Please repeat only the stretch of records running from the first line through the line that contains "s.pkg := rfl".

Start of Task data

-- ==== Sys2Proof/Laws/State.lean ====
section
/-!
SUPPORT. Each update of the state leaves every field but its own as it was.
-/
namespace Sys2Proof.Laws
open Sys2Proof.Machine

/-! ## setBlock -/

@[simp] theorem setBlock_pkg (s : State) (b : Block) : (s.setBlock b).pkg = s.pkg := rfl
@[simp] theorem setBlock_cc (s : State) (b : Block) : (s.setBlock b).cc = s.cc := rfl
@[simp] theorem setBlock_ct (s : State) (b : Block) : (s.setBlock b).ct = s.ct := rfl
@[simp] theorem setBlock_ctFrac (s : State) (b : Block) : (s.setBlock b).ctFrac = s.ctFrac := rfl
@[simp] theorem setBlock_free (s : State) (b : Block) : (s.setBlock b).free = s.free := rfl
@[simp] theorem setBlock_uid (s : State) (b : Block) : (s.setBlock b).uid = s.uid := rfl
@[simp] theorem setBlock_inbox (s : State) (b : Block) : (s.setBlock b).inbox = s.inbox := rfl
@[simp] theorem setBlock_cur (s : State) (b : Block) : (s.setBlock b).cur = s.cur := rfl
@[simp] theorem setBlock_quarter (s : State) (b : Block) : (s.setBlock b).quarter = s.quarter := rfl
@[simp] theorem setBlock_rr (s : State) (b : Block) : (s.setBlock b).rr = s.rr := rfl
@[simp] theorem setBlock_stewards (s : State) (b : Block) : (s.setBlock b).stewards = s.stewards := rfl
@[simp] theorem setBlock_turns (s : State) (b : Block) : (s.setBlock b).turns = s.turns := rfl
@[simp] theorem setBlock_bgens (s : State) (b : Block) : (s.setBlock b).bgens = s.bgens := rfl
@[simp] theorem setBlock_mem (s : State) (b : Block) : (s.setBlock b).mem = s.mem := rfl
@[simp] theorem setBlock_poison (s : State) (b : Block) : (s.setBlock b).poison = s.poison := rfl
@[simp] theorem setBlock_granKey (s : State) (b : Block) : (s.setBlock b).granKey = s.granKey := rfl
@[simp] theorem setBlock_keySlots (s : State) (b : Block) : (s.setBlock b).keySlots = s.keySlots := rfl
@[simp] theorem setBlock_tlb (s : State) (b : Block) : (s.setBlock b).tlb = s.tlb := rfl
@[simp] theorem setBlock_pools (s : State) (b : Block) : (s.setBlock b).pools = s.pools := rfl
@[simp] theorem setBlock_dirtyFrames (s : State) (b : Block) : (s.setBlock b).dirtyFrames = s.dirtyFrames := rfl
@[simp] theorem setBlock_pages (s : State) (b : Block) : (s.setBlock b).pages = s.pages := rfl
@[simp] theorem setBlock_ap (s : State) (b : Block) : (s.setBlock b).ap = s.ap := rfl
@[simp] theorem setBlock_hqPoison (s : State) (b : Block) : (s.setBlock b).hqPoison = s.hqPoison := rfl
@[simp] theorem setBlock_migs (s : State) (b : Block) : (s.setBlock b).migs = s.migs := rfl
@[simp] theorem setBlock_ceCnt (s : State) (b : Block) : (s.setBlock b).ceCnt = s.ceCnt := rfl
@[simp] theorem setBlock_poisCnt (s : State) (b : Block) : (s.setBlock b).poisCnt = s.poisCnt := rfl
@[simp] theorem setBlock_ctxs (s : State) (b : Block) : (s.setBlock b).ctxs = s.ctxs := rfl
@[simp] theorem setBlock_kernels (s : State) (b : Block) : (s.setBlock b).kernels = s.kernels := rfl
@[simp] theorem setBlock_nextKobj (s : State) (b : Block) : (s.setBlock b).nextKobj = s.nextKobj := rfl
@[simp] theorem setBlock_bufs (s : State) (b : Block) : (s.setBlock b).bufs = s.bufs := rfl
@[simp] theorem setBlock_hqs (s : State) (b : Block) : (s.setBlock b).hqs = s.hqs := rfl
@[simp] theorem setBlock_items (s : State) (b : Block) : (s.setBlock b).items = s.items := rfl
@[simp] theorem setBlock_tcbs (s : State) (b : Block) : (s.setBlock b).tcbs = s.tcbs := rfl
@[simp] theorem setBlock_phases (s : State) (b : Block) : (s.setBlock b).phases = s.phases := rfl
@[simp] theorem setBlock_cancelled (s : State) (b : Block) : (s.setBlock b).cancelled = s.cancelled := rfl
@[simp] theorem setBlock_uqs (s : State) (b : Block) : (s.setBlock b).uqs = s.uqs := rfl
@[simp] theorem setBlock_nodes (s : State) (b : Block) : (s.setBlock b).nodes = s.nodes := rfl
@[simp] theorem setBlock_refs (s : State) (b : Block) : (s.setBlock b).refs = s.refs := rfl
@[simp] theorem setBlock_leftFails (s : State) (b : Block) : (s.setBlock b).leftFails = s.leftFails := rfl
@[simp] theorem setBlock_lastPass (s : State) (b : Block) : (s.setBlock b).lastPass = s.lastPass := rfl
@[simp] theorem setBlock_lastReconcile (s : State) (b : Block) : (s.setBlock b).lastReconcile = s.lastReconcile := rfl
@[simp] theorem setBlock_launchMeans (s : State) (b : Block) : (s.setBlock b).launchMeans = s.launchMeans := rfl
@[simp] theorem setBlock_ports (s : State) (b : Block) : (s.setBlock b).ports = s.ports := rfl
@[simp] theorem setBlock_linkDown (s : State) (b : Block) : (s.setBlock b).linkDown = s.linkDown := rfl
@[simp] theorem setBlock_unsent (s : State) (b : Block) : (s.setBlock b).unsent = s.unsent := rfl
@[simp] theorem setBlock_pkgNo (s : State) (b : Block) : (s.setBlock b).pkgNo = s.pkgNo := rfl
@[simp] theorem setBlock_cxlDown (s : State) (b : Block) : (s.setBlock b).cxlDown = s.cxlDown := rfl
@[simp] theorem setBlock_wins (s : State) (b : Block) : (s.setBlock b).wins = s.wins := rfl
@[simp] theorem setBlock_bootstat (s : State) (b : Block) : (s.setBlock b).bootstat = s.bootstat := rfl
@[simp] theorem setBlock_mr (s : State) (b : Block) : (s.setBlock b).mr = s.mr := rfl
@[simp] theorem setBlock_fwsv (s : State) (b : Block) : (s.setBlock b).fwsv = s.fwsv := rfl
@[simp] theorem setBlock_codesv (s : State) (b : Block) : (s.setBlock b).codesv = s.codesv := rfl
@[simp] theorem setBlock_fuseFw (s : State) (b : Block) : (s.setBlock b).fuseFw = s.fuseFw := rfl
@[simp] theorem setBlock_fuseCode (s : State) (b : Block) : (s.setBlock b).fuseCode = s.fuseCode := rfl
@[simp] theorem setBlock_owner (s : State) (b : Block) : (s.setBlock b).owner = s.owner := rfl
@[simp] theorem setBlock_handover (s : State) (b : Block) : (s.setBlock b).handover = s.handover := rfl
@[simp] theorem setBlock_masters (s : State) (b : Block) : (s.setBlock b).masters = s.masters := rfl
@[simp] theorem setBlock_heldCmds (s : State) (b : Block) : (s.setBlock b).heldCmds = s.heldCmds := rfl
@[simp] theorem setBlock_tenants (s : State) (b : Block) : (s.setBlock b).tenants = s.tenants := rfl
@[simp] theorem setBlock_pwrcap (s : State) (b : Block) : (s.setBlock b).pwrcap = s.pwrcap := rfl
@[simp] theorem setBlock_pwrnow (s : State) (b : Block) : (s.setBlock b).pwrnow = s.pwrnow := rfl
@[simp] theorem setBlock_dvfs (s : State) (b : Block) : (s.setBlock b).dvfs = s.dvfs := rfl
@[simp] theorem setBlock_temp (s : State) (b : Block) : (s.setBlock b).temp = s.temp := rfl
@[simp] theorem setBlock_coolSince (s : State) (b : Block) : (s.setBlock b).coolSince = s.coolSince := rfl
@[simp] theorem setBlock_thermal (s : State) (b : Block) : (s.setBlock b).thermal = s.thermal := rfl
@[simp] theorem setBlock_misses (s : State) (b : Block) : (s.setBlock b).misses = s.misses := rfl
@[simp] theorem setBlock_logHead (s : State) (b : Block) : (s.setBlock b).logHead = s.logHead := rfl
@[simp] theorem setBlock_log (s : State) (b : Block) : (s.setBlock b).log = s.log := rfl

End of Task data

▶ **Written response**:
-- ==== Sys2Proof/Laws/State.lean ====
section
/-!
SUPPORT. Each update of the state leaves every field but its own as it was.
-/
namespace Sys2Proof.Laws
open Sys2Proof.Machine

/-! ## setBlock -/

@[simp] theorem setBlock_pkg (s : State) (b : Block) : (s.setBlock b).pkg = s.pkg := rfl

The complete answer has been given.